Several of the identified genes are involved in cell signalling (e.g. the genes coding for the regulatory inhibitor subunit 16B of protein phosphatase 1, Ppp1r16b, (Skmw22), and serine/threonine-protein kinase 10, Stk10, (Skmw42)), respond to the growth stimulus (growth hormone regulated TBC protein 1, Grtp1) or are involved in regulation of transcription (the Tfdp1 gene encodes for a transcription factor involved in regulation of the cell cycle ). Thus, in addition to being differentially expressed or polymorphic these genes also represent the functional candidates which potentially can modify the abundance of muscle tissue.
In addition to the genes discussed above, the Alpk3 gene in the LG/J strain carries an insertion in exon 5 compared to the SM/J allele. The insertion, CTT, results in additional amino acid, leucine (following the 212 position of the reference sequence), distally of the I-set domain. Functional differences between the two Alpk3 variants have not been reported.
QTL lacking candidate genes
Our approach did not suggest any robust candidates for 4 earlier identified QTL. Interestingly, some of those loci had a substantial effect size on muscle mass (i.e. Skmw23, Skmw30, Skmw38 and Skmw41). Collectively these observations imply that the underlying cause of these loci rest beyond the gene expression patterns in muscle tissue or polymorphisms within the genes. For instance, systemic factors such as hormones can affect muscle tissue. It is also conceivable that the causative genes were expressed during development which might have influenced the number of muscle fibers. In either of those instances no footprint of the influence in muscle transcriptome would be detected.
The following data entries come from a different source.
-- ==== Sys2Proof/Machine/Transfer.lean ====
section
/-! DEFINITION. The block transfer engine (43_transfer.md R230 to R250), one primitive at a time. -/

namespace Sys2Proof.Machine

/-! ### READ (R233) -/

/-- `Select(u)`, then CMD18 (R233). -/
def actSelRead (run : Running) : Action := run.go .select (enterCall .readStart run.work)

/-- Payload byte `k` of the sector: the first `m` go to the buffer in order, the rest nowhere (R235). -/
def actReadPayload (buf : HostBuf) (run : Running) (k : Nat) (b : Byte) : Except Fault Action :=
  need run.work.p fun p => need run.work.m fun m =>
    let next : Agent := run.at (if k + 1 < sectorBytes then .readPayload (k + 1) else .readSum 0, run.work)
    if k < m.toNat then
      if p.toNat + k < buf.size then .ok ⟨.exchange filler, next, none, none, some (p.toNat + k, b)⟩
      else .error .bufferIndexOutOfRange
    else .ok ⟨.exchange filler, next, none, none, none⟩

/-- Checksum byte, never checked; after the second, the next sector or CMD12 (R236, R237, R233). -/
def actReadSum (run : Running) (n : Nat) : Except Fault Action :=
  if n + 1 < checksumBytes then .ok (run.go (.exchange filler) (.readSum (n + 1), run.work))
  else need run.work.p fun p => need run.work.m fun m => need run.work.rem fun rem =>
    let w := { run.work with p := some (nextBufferIndex p m) }
    .ok (run.go (.exchange filler)
      (if moreSectors rem then enterWait .readStart { w with rem := some (lessOneSector rem) }
       else enterCall .readStop w))

/-! ### WRITE (R243) -/

/-- `Select(u)`, then CMD55 (R242). -/
def actSelWrite (run : Running) : Action := run.go .select (enterCall .writePrefix run.work)

/-- `Deselect(u)` after the setup; `rem <- count`, `p <- 0` (R242, R243). -/
def actDesSetup (run : Running) : Action :=
  run.go .deselect (.selSector, { run.work with rem := some run.req.count, p := some 0 })

/-- `Select(u)` of a sector, then the data-wait (R244). -/
def actSelSector (run : Running) : Action := run.go .select (enterWait .wdata run.work)

/-- `X(u, 0xFC)`, then `m <- min(rem, 512)` (R245). -/
def actWstart (run : Running) : Except Fault Action :=
  need run.work.rem fun rem =>
    .ok (run.go (.exchange tokenWstartByte) (.writePayload 0, { run.work with m := some (sectorShare rem) }))

/-- Payload byte `k` of the sector: `m` buffer bytes in order, then fillers (R245). -/
def actWritePayload (buf : HostBuf) (run : Running) (k : Nat) : Except Fault Action :=
  need run.work.p fun p => need run.work.m fun m =>
    let next : Pos × Work := (if k + 1 < sectorBytes then .writePayload (k + 1) else .writeSum 0, run.work)
    if k < m.toNat then
      match buf.load (p.toNat + k) with
      | some out => .ok (run.go (.exchange out) next)
      | none => .error .bufferIndexOutOfRange
    else .ok (run.go (.exchange filler) next)

/-- Checksum byte `0xFF` (R246). -/
def actWriteSum (run : Running) (n : Nat) : Action :=
  run.go (.exchange filler) (if n + 1 < checksumBytes then (.writeSum (n + 1), run.work) else (.dataResp, run.work))

/-- The data-response `d`: accepted, then the completion wait; anything else is `DataRejected` (R246). -/
def actDataResp (run : Running) (b : Byte) : Action :=
  let w := { run.work with d := some b }
  run.go (.exchange filler) (if isAccepted b then enterWait .wdone w else failSelected .dataRejected w)

/-- `Deselect(u)` between sectors (R248), then the next sector or the stop transaction (R243). -/
def actDesSector (run : Running) : Except Fault Action :=
  need run.work.p fun p => need run.work.m fun m => need run.work.rem fun rem =>
    let w := { run.work with p := some (nextBufferIndex p m) }
    .ok (run.go .deselect
      (if moreSectors rem then (.selSector, { w with rem := some (lessOneSector rem) }) else (.selStop, w)))

/-- `Select(u)` of the stop transaction, then its wait (R249). -/
def actSelStop (run : Running) : Action := run.go .select (enterWait .wstop run.work)

/-- `X(u, 0xFD)`, then the idle wait (R249). -/
def actWstop (run : Running) : Action := run.go (.exchange tokenWstopByte) (enterWait .widle run.work)

/-- `Deselect(u)`, then `Respond(OK, 0)` (R237, R249). -/
def actDesDone (run : Running) : Action := run.go .deselect (.respond .ok 0, run.work)

end Sys2Proof.Machine
end

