-- ==== Sys2Proof/Certificates/Slice0/Obligations.lean ====
section
/-! DEFINITION. The statements about the model. Each formalises rules of spec/, cited in its docstring. -/

open Sys2Proof Sys2Proof.Machine

/-! ### Encodings (30_encoding.md) -/

/-- Decoding what the encoder builds gives the operation back, for every operation and every operand, with any
command indices that tell the frames apart (30_encoding.md R108; log 28). -/
def Obligations.DecodeEncode : Prop :=
  ∀ (t : CommandTable) (i : Instr), t.distinct = true → decode t i.port (encode t i) = .ok i

/-- A word has one meaning: bytes that decode at a place of the wire are exactly the encoding of the operation
they decode to, and belong to its place (R90 to R93, R100, R101). -/
def Obligations.EncodeDecode : Prop :=
  ∀ (t : CommandTable) (p : Port) (bs : List Byte) (i : Instr), p ≠ .host → decode t p bs = .ok i →
    encode t i = bs ∧ i.port = p

/-- The six bytes of a command frame, as numbers: the marker with the configured index, the argument most significant
byte first, the CRC byte (R90, R91). -/
def Obligations.FrameBytes : Prop :=
  ∀ (t : CommandTable) (i : Instr) (c : Command) (arg : Word), i.commandOf = some (c, arg) →
    encode t i =
      [BitVec.ofNat 8 (0x40 + (t.index c).toNat), BitVec.ofNat 8 (arg.toNat / 2 ^ 24),
        BitVec.ofNat 8 (arg.toNat / 2 ^ 16), BitVec.ofNat 8 (arg.toNat / 2 ^ 8), BitVec.ofNat 8 arg.toNat,
        if c = .cmd0 then 0x95 else if c = .cmd8 then 0x87 else 0xFF]

/-- A frame of each of the ten commands at the default indices (30_encoding.md R93, 95_test_vectors.md V1), the
tokens and inbound bytes, written out byte by byte. -/
def Obligations.WordExamples : Prop :=
  decode .standard .frame [0x40, 0, 0, 0, 0, 0x95] = .ok .cmd0 ∧
  decode .standard .frame [0x48, 0, 0, 0x01, 0xAA, 0x87] = .ok .cmd8 ∧
  decode .standard .frame [0x49, 0, 0, 0, 0, 0xFF] = .ok .cmd9 ∧
  decode .standard .frame [0x4C, 0, 0, 0, 0, 0xFF] = .ok .cmd12 ∧
  decode .standard .frame [0x52, 0xFF, 0xFF, 0xFF, 0xFE, 0xFF] = .ok (.cmd18 0xFFFFFFFE) ∧
  decode .standard .frame [0x59, 0, 0, 0x14, 0, 0xFF] = .ok (.cmd25 0x00001400) ∧
  decode .standard .frame [0x77, 0, 0, 0, 0, 0xFF] = .ok .cmd55 ∧
  decode .standard .frame [0x7A, 0, 0, 0, 0, 0xFF] = .ok .cmd58 ∧
  decode .standard .appFrame [0x57, 0, 0x80, 0, 0, 0xFF] = .ok (.acmd23 0x00800000) ∧
  decode .standard .appFrame [0x69, 0x40, 0, 0, 0, 0xFF] = .ok (.acmd41 true) ∧
  decode .standard .appFrame [0x69, 0, 0, 0, 0, 0xFF] = .ok (.acmd41 false) ∧
  decode .standard .txToken [0xFC] = .ok .tokenWstart ∧
  decode .standard .txToken [0xFD] = .ok .tokenWstop ∧
  decode .standard .rxToken [0xFE] = .ok .tokenStart ∧
  decode .standard .rxStatus [0x05] = .ok (.r1Status 0b0000101) ∧
  decode .standard .rxDataResp [0xE5] = .ok (.dataRespAccept 0b111)
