-- ==== Sys2Proof/Laws/Memory.lean ====
section
/-! SUPPORT. The laws of host-buffer memory: a write is read back, leaves every other byte alone, and keeps
the canonical form; memories in canonical form that read alike are equal. -/

namespace Sys2Proof.Machine

@[simp] theorem Memory.read_nil (a : Nat) : Memory.read [] a = Memory.unlisted := rfl

@[simp] theorem Memory.wf_nil : Memory.wf [] = true := rfl

/-- A bound below which nothing is listed can be lowered. -/
theorem Memory.wfFrom_mono {lo lo' : Nat} {m : Memory} (h : Memory.wfFrom lo m = true) (hle : lo' ≤ lo) :
    Memory.wfFrom lo' m = true := by
  cases m with
  | nil => rfl
  | cons c rest =>
    obtain ⟨k, v⟩ := c
    simp only [Memory.wfFrom, Bool.and_eq_true, decide_eq_true_eq] at h ⊢
    exact ⟨⟨by omega, h.1.2⟩, h.2⟩

/-- Nothing is listed below the bound. -/
theorem Memory.read_below {lo a : Nat} {m : Memory} (h : Memory.wfFrom lo m = true) (ha : a < lo) :
    Memory.read m a = Memory.unlisted := by
  induction m generalizing lo with
  | nil => rfl
  | cons c rest ih =>
    obtain ⟨k, v⟩ := c
    simp only [Memory.wfFrom, Bool.and_eq_true, decide_eq_true_eq] at h
    have hk : k ≠ a := by omega
    simp only [Memory.read, if_neg hk]
    exact ih h.2 (by omega)

/-- A write is read back, and every other byte reads as before. -/
theorem Memory.read_write {lo : Nat} {m : Memory} (h : Memory.wfFrom lo m = true) (a x : Nat) (v : Byte) :
    Memory.read (Memory.write m a v) x = if x = a then v else Memory.read m x := by
  induction m generalizing lo with
  | nil =>
    by_cases hv : v = Memory.unlisted
    · simp [Memory.write, hv]
    · by_cases hx : x = a
      · subst hx; simp [Memory.write, hv, Memory.read]
      · simp [Memory.write, hv, Memory.read, hx, Ne.symm hx]
  | cons c rest ih =>
    obtain ⟨k, w⟩ := c
    simp only [Memory.wfFrom, Bool.and_eq_true, decide_eq_true_eq] at h
    have hbelow : ∀ y, y ≤ k → Memory.read rest y = Memory.unlisted := fun y hy =>
      Memory.read_below h.2 (by omega)
    by_cases h1 : a < k
    · by_cases hv : v = Memory.unlisted
      · by_cases hx : x = a
        · subst hx
          have : k ≠ x := by omega
          simp [Memory.write, h1, hv, Memory.read, this, hbelow x (by omega)]
        · simp [Memory.write, h1, hv, hx]
      · by_cases hx : x = a
        · subst hx; simp [Memory.write, h1, hv, Memory.read]
        · simp [Memory.write, h1, hv, Memory.read, hx, Ne.symm hx]
    · by_cases h2 : a = k
      · subst h2
        by_cases hv : v = Memory.unlisted
        · by_cases hx : x = a
          · subst hx; simp [Memory.write, hv, hbelow x (le_refl _)]
          · simp [Memory.write, hv, Memory.read, hx, Ne.symm hx]
        · by_cases hx : x = a
          · subst hx; simp [Memory.write, hv, Memory.read]
          · simp [Memory.write, hv, Memory.read, hx, Ne.symm hx]
      · by_cases hk : k = x
        · subst hk
          have : k ≠ a := fun e => h2 e.symm
          simp [Memory.write, h1, h2, Memory.read, this]
        · simp only [Memory.write, if_neg h1, if_neg h2, Memory.read, if_neg hk]
          exact ih h.2

/-- A write keeps the canonical form. -/
theorem Memory.wfFrom_write {lo : Nat} {m : Memory} (h : Memory.wfFrom lo m = true) {a : Nat} (ha : lo ≤ a)
    (v : Byte) : Memory.wfFrom lo (Memory.write m a v) = true := by
  induction m generalizing lo with
  | nil => by_cases hv : v = Memory.unlisted <;> simp [Memory.write, Memory.wfFrom, hv, ha]
  | cons c rest ih =>
    obtain ⟨k, w⟩ := c
    have h0 := h
    simp only [Memory.wfFrom, Bool.and_eq_true, decide_eq_true_eq] at h
    by_cases h1 : a < k
    · by_cases hv : v = Memory.unlisted
      · simpa [Memory.write, h1, hv] using h0
      · simp only [Memory.write, if_pos h1, if_neg hv, Memory.wfFrom, Bool.and_eq_true, decide_eq_true_eq]
        refine ⟨⟨ha, by simpa using hv⟩, ⟨by omega, h.1.2⟩, h.2⟩
    · by_cases h2 : a = k
      · subst h2
        by_cases hv : v = Memory.unlisted
        · simp only [Memory.write, if_neg h1, if_true, if_pos hv]
          exact Memory.wfFrom_mono h.2 (by omega)
        · simp only [Memory.write, if_neg h1, if_true, if_neg hv, Memory.wfFrom, Bool.and_eq_true,
            decide_eq_true_eq]
          exact ⟨⟨ha, by simpa using hv⟩, h.2⟩
      · simp only [Memory.write, if_neg h1, if_neg h2, Memory.wfFrom, Bool.and_eq_true, decide_eq_true_eq]
        exact ⟨h.1, ih h.2 (by omega)⟩

theorem Memory.wf_write {m : Memory} (h : m.wf = true) (a : Nat) (v : Byte) : (m.write a v).wf = true :=
  Memory.wfFrom_write h (Nat.zero_le a) v

/-- A write lists no new byte but its own. -/
theorem Memory.mem_write {m : Memory} {a : Nat} {v : Byte} {c : Host.Cell} (h : c ∈ m.write a v) :
    c ∈ m ∨ c = (a, v) := by
  induction m with
  | nil =>
    by_cases hv : v = Memory.unlisted
    · simp [Memory.write, hv] at h
    · simp [Memory.write, hv] at h; exact .inr h
  | cons d rest ih =>
    obtain ⟨k, w⟩ := d
    simp only [Memory.write] at h
    split at h
    · split at h
      · exact .inl h
      · rcases List.mem_cons.1 h with h | h
        · exact .inr h
        · exact .inl h
    · split at h
      · rename_i hk
        split at h
        · exact .inl (List.mem_cons_of_mem _ h)
        · rcases List.mem_cons.1 h with h | h
          · exact .inr (by rw [h, hk])
          · exact .inl (List.mem_cons_of_mem _ h)
      · rcases List.mem_cons.1 h with h | h
        · exact .inl (by rw [h]; exact List.mem_cons_self)
        · rcases ih h with h | h
          · exact .inl (List.mem_cons_of_mem _ h)
          · exact .inr h

/-- Two memories in canonical form that read alike are the same list. -/
theorem Memory.ext_read {lo : Nat} {m m' : Memory} (h : Memory.wfFrom lo m = true)
    (h' : Memory.wfFrom lo m' = true) (heq : ∀ a, m.read a = m'.read a) : m = m' := by
  induction m generalizing lo m' with
  | nil =>
    cases m' with
    | nil => rfl
    | cons c rest =>
      obtain ⟨k, v⟩ := c
      simp only [Memory.wfFrom, Bool.and_eq_true, decide_eq_true_eq] at h'
      have := heq k
      simp [Memory.read] at this
      simp [this] at h'
  | cons c rest ih =>
    obtain ⟨k, v⟩ := c
    cases m' with
    | nil =>
      simp only [Memory.wfFrom, Bool.and_eq_true, decide_eq_true_eq] at h
      have := heq k
      simp [Memory.read] at this
      simp [this] at h
    | cons c' rest' =>
      obtain ⟨k', v'⟩ := c'
      simp only [Memory.wfFrom, Bool.and_eq_true, decide_eq_true_eq] at h h'
      have hkk : k = k' := by
        rcases Nat.lt_trichotomy k k' with hlt | he | hlt
        · have e := heq k
          have h1 : k' ≠ k := by omega
          simp [Memory.read, h1, Memory.read_below h'.2 (show k < k' + 1 by omega)] at e
          simp [e] at h
        · exact he
        · have e := heq k'
          have h1 : k ≠ k' := by omega
          simp [Memory.read, h1, Memory.read_below h.2 (show k' < k + 1 by omega)] at e
          simp [← e] at h'
      subst hkk
      have hv : v = v' := by simpa [Memory.read] using heq k
      subst hv
      have : rest = rest' := by
        refine ih h.2 h'.2 fun a => ?_
        by_cases ha : k = a
        · subst ha
          rw [Memory.read_below h.2 (by omega), Memory.read_below h'.2 (by omega)]
        · simpa [Memory.read, ha] using heq a
      rw [this]

/-! ### Host buffers -/

theorem HostBuf.wf_mem {buf : HostBuf} (h : buf.wf = true) : buf.mem.wf = true := by
  simp only [HostBuf.wf, Bool.and_eq_true] at h; exact h.1

/-- A store inside the buffer keeps its form. -/
theorem HostBuf.wf_store {buf : HostBuf} (h : buf.wf = true) {k : Nat} (hk : k < buf.size) (v : Byte) :
    (buf.store k v).wf = true := by
  simp only [HostBuf.wf, Bool.and_eq_true, List.all_eq_true, decide_eq_true_eq] at h ⊢
  refine ⟨Memory.wf_write h.1 k v, fun c hc => ?_⟩
  rcases Memory.mem_write hc with hc | hc
  · exact h.2 c hc
  · subst hc; exact hk

/-- A store is read back, and every other byte reads as before (20_memory.md R79). -/
theorem HostBuf.load_store {buf : HostBuf} (h : buf.wf = true) {k : Nat} (hk : k < buf.size) (v : Byte)
    (a : Nat) : (buf.store k v).load a = if a = k then some v else buf.load a := by
  have hm : Memory.wfFrom 0 buf.mem = true := HostBuf.wf_mem h
  simp only [HostBuf.load, HostBuf.store, Memory.read_write hm k a v]
  by_cases ha : a = k
  · subst ha; simp [hk]
  · simp [ha]

theorem HostBuf.empty_wf : HostBuf.empty.wf = true := rfl

/-- After reset every buffer is in canonical form (log 9). -/
theorem State.reset_bufs_wf (cfg : Config) (n : Nat) :
    (State.resetWith cfg n).port.buf.wf = true ∧ ∀ U ∈ (State.resetWith cfg n).units, U.buf.wf = true := by
  refine ⟨rfl, fun U hU => ?_⟩
  rw [(List.mem_replicate.1 hU).2]; rfl

end Sys2Proof.Machine
end

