-- ==== Sys2Proof/Laws/Cost.lean ====
section
/-! SUPPORT. A primitive's cost and the cost to come after it are at most the cost before it
(70_reset_and_hazards.md R340, R341), at every legal position. -/

namespace Sys2Proof.Machine

theorem sub_mul_step {m n x : Nat} (h : n < m) : (m - n) * x = x + (m - (n + 1)) * x := by
  obtain ⟨d, rfl⟩ : ∃ d, m = n + 1 + d := ⟨m - (n+1), by omega⟩
  have h1 : n + 1 + d - n = d + 1 := by omega
  have h2 : n + 1 + d - (n + 1) = d := by omega
  rw [h1, h2, Nat.add_mul, Nat.one_mul, Nat.add_comm]

variable (wt : Weights) {cfg : Config} {U : UnitState} {req : Request}

theorem enterCall_cost (site : CallSite) (w : Work) :
    Running.cost wt cfg ⟨req, (enterCall site w).1, (enterCall site w).2⟩ = sendCost wt cfg site.command + site.afterCost wt cfg (sectorsLeft req.count.toNat) (w.j.getD 0).toNat := by
  unfold enterCall
  split
  · rename_i h
    simp only [Running.cost, sendCost, callCost, h, if_true]
  · rename_i h
    simp only [Running.cost, sendCost, callCost, h, if_false, Option.getD_some]
    congr 1

theorem sectorsLeft_pos {n : Nat} (h : 1 ≤ n) : 1 ≤ sectorsLeft n := by
  unfold sectorsLeft sectorBytes; omega
theorem sectorsLeft_more {n : Nat} (h : 512 < n) : sectorsLeft n = sectorsLeft (n - 512) + 1 := by
  unfold sectorsLeft sectorBytes; omega

theorem afterCall_cost (site : CallSite) (r : Byte) (w : Work) {next : Pos × Work}
    (hr : site.regsOk cfg U ⟨req, .rateSlow, w⟩) 
    (hf : site.family.holdsFor U req)
    (h : afterCall req site r w = .ok next) :
    Running.cost wt cfg ⟨req, next.1, next.2⟩ ≤ site.afterCost wt cfg (sectorsLeft req.count.toNat) (w.j.getD 0).toNat := by
  cases site with
  | reset =>
    obtain ⟨j, hj, hlt⟩ := hr
    simp only at hj
    simp only [afterCall, hj, need_some] at h
    split at h
    · injection h with h; subst h
      simp only [Running.cost, CallSite.afterCost]; omega
    · rename_i hn
      injection h with h; subst h
      rw [enterCall_cost]
      simp only [CallSite.afterCost, CallSite.command, hj, Option.getD_some]
      have hj1 : (j + 1).toNat = j.toNat + 1 := Word.toNat_succ (n := 10) (by simp [resetAttempts] at hlt; omega) (by omega)
      rw [hj1]
      simp only [Bool.or_eq_true, decide_eq_true_eq, not_or] at hn
      have := sub_mul_step (m := resetAttempts) (n := j.toNat + 1) (x := sendCost wt cfg .cmd0) (by omega)
      omega
  | probe =>
    simp only [afterCall] at h
    split at h <;> (injection h with h; subst h; simp [Running.cost, CallSite.afterCost, trailingBytes])
  | negPrefix =>
    simp only [afterCall] at h
    injection h with h; subst h
    rw [enterCall_cost]
    simp only [CallSite.afterCost, CallSite.command]; omega
  | negCond =>
    simp only [afterCall] at h
    injection h with h; subst h
    simp [Running.cost, CallSite.afterCost]
  | ocr =>
    simp only [afterCall] at h
    split at h <;> (injection h with h; subst h; simp [Running.cost, CallSite.afterCost, trailingBytes, failSelected])
    unfold desOcrCost rateFastCost selCapCost csdWaitCost capTailCost; omega
  | capacity =>
    simp only [afterCall] at h
    split at h <;> (injection h with h; subst h; simp [Running.cost, CallSite.afterCost, enterWait, failSelected])
    unfold csdWaitCost capTailCost; omega
  | readStart =>
    simp only [afterCall] at h
    split at h <;> (injection h with h; subst h; simp only [Running.cost, CallSite.afterCost, enterWait, failSelected, Option.getD_some])
    · have := sectorsLeft_pos (n := req.count.toNat) hf.2.2.1
      unfold readAfterSector
      have h1 := sub_mul_step (m := sectorsLeft req.count.toNat) (n := 0) (x := readSectorCost wt cfg) (by omega)
      simp only [Nat.sub_zero, Nat.zero_add] at h1
      rw [h1]
      unfold readSectorCost
      simp; omega
    · unfold readTailCost; omega
  | readStop =>
    simp only [afterCall] at h
    injection h with h; subst h
    simp [Running.cost, CallSite.afterCost]
  | writePrefix =>
    simp only [afterCall] at h
    injection h with h; subst h
    rw [enterCall_cost]
    simp only [CallSite.afterCost, CallSite.command]; omega
  | writeErase =>
    simp only [afterCall] at h
    split at h
    · injection h with h; subst h
      rw [enterCall_cost]
      simp only [CallSite.afterCost, CallSite.command]; omega
    · injection h with h; subst h
      simp only [Running.cost, CallSite.afterCost, failSelected]
      unfold selStopCost writeStopCost; omega
  | writeStart =>
    simp only [afterCall] at h
    split at h <;> (injection h with h; subst h; simp only [Running.cost, CallSite.afterCost, failSelected])
    · omega
    · unfold selStopCost writeStopCost; omega

theorem regsOk_pos {site : CallSite} {pos pos' : Pos} {w : Work} (h : site.regsOk cfg U ⟨req, pos, w⟩) :
    site.regsOk cfg U ⟨req, pos', w⟩ := by cases site <;> exact h

theorem pollStep_cost {run : Running} {k : Phase} {cond : Bool} {b : Byte}
    {onHit onExpired : Work → Except Fault (Pos × Work)} {a : Action} (hw : cfg.wf = true)
    (hi : ∃ i, run.work.i = some i ∧ i.toNat < cfg.bound k) {C : Nat → Nat}
    (hcur : ∀ i, run.work.i = some i → run.cost wt cfg = C i.toNat)
    (hstep : ∀ n, n < cfg.bound k → wt.x + C (n+1) ≤ C n)
    (hagain : ∀ i : Word, Running.cost wt cfg ⟨run.req, run.pos, { run.work with b := some b, i := some i }⟩ = C i.toNat)
    (hhit : ∀ next n, n < cfg.bound k → onHit { run.work with b := some b, ok := some true } = .ok next →
      Running.cost wt cfg ⟨run.req, next.1, next.2⟩ ≤ C (n + 1))
    (hexp : cond = false → ∀ next n, n < cfg.bound k → onExpired { run.work with b := some b, ok := some false } = .ok next →
      Running.cost wt cfg ⟨run.req, next.1, next.2⟩ ≤ C (n + 1))
    (h : pollStep cfg run k cond b onHit onExpired = .ok a) :
    a.prim.cost wt + a.agent.cost wt cfg ≤ run.cost wt cfg := by
  obtain ⟨i, hi, hlt⟩ := hi
  rw [hcur i hi]
  obtain ⟨i', hi', ⟨hc, next, hn, rfl⟩ | ⟨hc, hb, rfl⟩ | ⟨hc, hb, next, hn, rfl⟩⟩ := pollStep_ok h
  all_goals (rw [hi] at hi'; injection hi' with hi'; subst hi')
  · have := hhit next _ hlt hn
    have := hstep _ hlt
    simp only [Prim.cost, Prim.isExchange, if_true, Agent.cost, Running.at]; omega
  · have h1 := hagain (i + 1)
    rw [Word.toNat_succ hb (Config.bound_pos hw k).2] at h1
    have := hstep _ hlt
    simp only [Prim.cost, Prim.isExchange, if_true, Agent.cost, Running.go, Running.at, h1]; exact this
  · have := hexp hc next _ hlt hn
    have := hstep _ hlt
    simp only [Prim.cost, Prim.isExchange, if_true, Agent.cost, Running.go, Running.at]; omega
Only ~4% of differentially expressed genes reside within QTL regions. This observation raises a question about the role of the remaining majority in relation to muscle mass. It can be speculated that secondary changes in gene expression pattern are triggered in the network associated with the QTL causing genes, and genes encoding transcriptional regulators are particularly good candidates. It is also plausible that the systemic factors influencing muscle size are contributing to differential expression between strains. Finally, some of these genes might be involved in other phenotypes and processes which are contrasting between the strains but which are not reflected in muscle weight (e.g. variation in proportion of different fiber types). Integration of the expression data in various tissues at different developmental stages, under different environmental conditions, and profiling of the systemic hormones and growth factors could help understanding of some relationships in gene expression patterns.